*TASK DIRECTIONS*.
In the data, extract each line that holds the string "since".

======== STORED DATA ========

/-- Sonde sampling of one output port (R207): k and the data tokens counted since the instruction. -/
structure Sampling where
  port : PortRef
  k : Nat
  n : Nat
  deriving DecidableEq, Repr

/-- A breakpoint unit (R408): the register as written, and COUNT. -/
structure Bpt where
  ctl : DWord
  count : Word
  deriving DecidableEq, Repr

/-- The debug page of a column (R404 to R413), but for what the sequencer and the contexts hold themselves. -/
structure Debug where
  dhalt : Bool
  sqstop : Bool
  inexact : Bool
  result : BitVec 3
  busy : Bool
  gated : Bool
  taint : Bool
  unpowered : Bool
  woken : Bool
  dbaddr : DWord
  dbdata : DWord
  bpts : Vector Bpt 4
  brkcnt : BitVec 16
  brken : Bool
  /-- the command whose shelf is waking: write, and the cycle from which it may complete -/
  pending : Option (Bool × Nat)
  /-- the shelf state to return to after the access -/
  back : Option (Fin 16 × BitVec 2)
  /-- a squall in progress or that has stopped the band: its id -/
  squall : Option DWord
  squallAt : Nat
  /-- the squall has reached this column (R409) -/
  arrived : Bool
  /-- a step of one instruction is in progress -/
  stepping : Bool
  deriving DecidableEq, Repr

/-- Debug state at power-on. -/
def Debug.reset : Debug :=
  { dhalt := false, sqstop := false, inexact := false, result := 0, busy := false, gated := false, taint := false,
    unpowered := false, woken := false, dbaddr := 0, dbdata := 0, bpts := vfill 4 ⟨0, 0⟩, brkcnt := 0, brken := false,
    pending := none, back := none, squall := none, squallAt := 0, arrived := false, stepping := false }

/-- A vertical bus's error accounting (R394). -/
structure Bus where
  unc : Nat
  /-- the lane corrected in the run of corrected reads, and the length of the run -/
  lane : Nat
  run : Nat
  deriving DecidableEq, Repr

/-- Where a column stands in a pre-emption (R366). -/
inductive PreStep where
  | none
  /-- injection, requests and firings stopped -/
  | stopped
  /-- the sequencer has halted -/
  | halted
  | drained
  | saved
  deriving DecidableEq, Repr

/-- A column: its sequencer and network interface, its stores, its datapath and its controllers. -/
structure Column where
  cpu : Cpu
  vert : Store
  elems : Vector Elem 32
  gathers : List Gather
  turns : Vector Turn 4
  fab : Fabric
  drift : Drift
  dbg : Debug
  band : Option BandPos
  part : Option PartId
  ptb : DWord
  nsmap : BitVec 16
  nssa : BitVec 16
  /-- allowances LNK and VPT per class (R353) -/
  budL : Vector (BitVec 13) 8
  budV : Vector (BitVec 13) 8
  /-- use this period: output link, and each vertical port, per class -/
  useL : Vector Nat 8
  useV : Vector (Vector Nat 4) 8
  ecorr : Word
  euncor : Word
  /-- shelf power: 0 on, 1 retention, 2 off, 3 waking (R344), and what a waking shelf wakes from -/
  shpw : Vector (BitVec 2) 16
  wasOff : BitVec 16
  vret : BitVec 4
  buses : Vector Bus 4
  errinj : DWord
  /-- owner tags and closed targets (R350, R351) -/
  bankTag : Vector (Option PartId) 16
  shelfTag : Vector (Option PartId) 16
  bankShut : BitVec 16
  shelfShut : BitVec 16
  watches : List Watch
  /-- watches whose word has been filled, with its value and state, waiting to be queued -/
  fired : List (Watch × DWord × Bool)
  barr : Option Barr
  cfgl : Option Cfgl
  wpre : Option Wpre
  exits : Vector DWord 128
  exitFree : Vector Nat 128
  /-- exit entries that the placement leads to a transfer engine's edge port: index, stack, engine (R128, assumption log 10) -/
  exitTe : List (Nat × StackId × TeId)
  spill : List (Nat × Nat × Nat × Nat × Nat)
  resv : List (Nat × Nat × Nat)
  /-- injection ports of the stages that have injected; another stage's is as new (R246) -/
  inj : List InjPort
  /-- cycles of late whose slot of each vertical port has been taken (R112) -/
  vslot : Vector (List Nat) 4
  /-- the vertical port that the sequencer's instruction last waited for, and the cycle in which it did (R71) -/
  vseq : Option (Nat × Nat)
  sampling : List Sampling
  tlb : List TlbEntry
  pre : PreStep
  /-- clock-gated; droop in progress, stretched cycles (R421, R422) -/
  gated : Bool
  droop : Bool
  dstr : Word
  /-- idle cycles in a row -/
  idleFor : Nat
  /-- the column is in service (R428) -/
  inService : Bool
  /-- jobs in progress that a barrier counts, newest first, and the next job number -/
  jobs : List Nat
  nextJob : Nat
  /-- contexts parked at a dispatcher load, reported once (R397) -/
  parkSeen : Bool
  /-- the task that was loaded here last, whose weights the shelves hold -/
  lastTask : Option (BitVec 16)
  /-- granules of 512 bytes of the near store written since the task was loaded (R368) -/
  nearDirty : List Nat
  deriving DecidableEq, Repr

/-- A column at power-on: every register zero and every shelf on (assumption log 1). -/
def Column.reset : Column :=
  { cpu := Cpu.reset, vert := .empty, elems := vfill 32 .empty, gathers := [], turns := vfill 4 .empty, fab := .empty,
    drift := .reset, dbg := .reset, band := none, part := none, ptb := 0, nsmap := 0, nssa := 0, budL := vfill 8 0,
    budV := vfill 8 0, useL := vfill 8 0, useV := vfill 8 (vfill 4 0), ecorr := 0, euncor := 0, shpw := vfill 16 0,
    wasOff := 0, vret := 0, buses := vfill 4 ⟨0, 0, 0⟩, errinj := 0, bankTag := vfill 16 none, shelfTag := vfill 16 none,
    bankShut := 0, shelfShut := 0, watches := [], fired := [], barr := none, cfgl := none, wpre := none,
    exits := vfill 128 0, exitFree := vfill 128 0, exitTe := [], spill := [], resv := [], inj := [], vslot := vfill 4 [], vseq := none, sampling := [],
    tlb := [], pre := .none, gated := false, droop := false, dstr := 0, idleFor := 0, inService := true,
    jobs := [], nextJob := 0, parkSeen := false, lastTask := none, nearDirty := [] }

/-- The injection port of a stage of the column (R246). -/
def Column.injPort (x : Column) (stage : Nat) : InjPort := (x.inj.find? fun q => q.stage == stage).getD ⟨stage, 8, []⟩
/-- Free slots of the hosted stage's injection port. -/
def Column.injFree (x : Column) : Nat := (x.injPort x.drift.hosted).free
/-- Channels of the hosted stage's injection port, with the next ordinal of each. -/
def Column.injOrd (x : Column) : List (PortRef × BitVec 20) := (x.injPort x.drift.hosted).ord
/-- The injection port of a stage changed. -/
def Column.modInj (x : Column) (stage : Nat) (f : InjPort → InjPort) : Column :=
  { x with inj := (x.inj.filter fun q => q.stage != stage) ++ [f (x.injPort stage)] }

========

*RESPONSE TO THIS EXERCISE*.
/-- Sonde sampling of one output port (R207): k and the data tokens counted since the instruction. -/
  /-- granules of 512 bytes of the near store written since the task was loaded (R368) -/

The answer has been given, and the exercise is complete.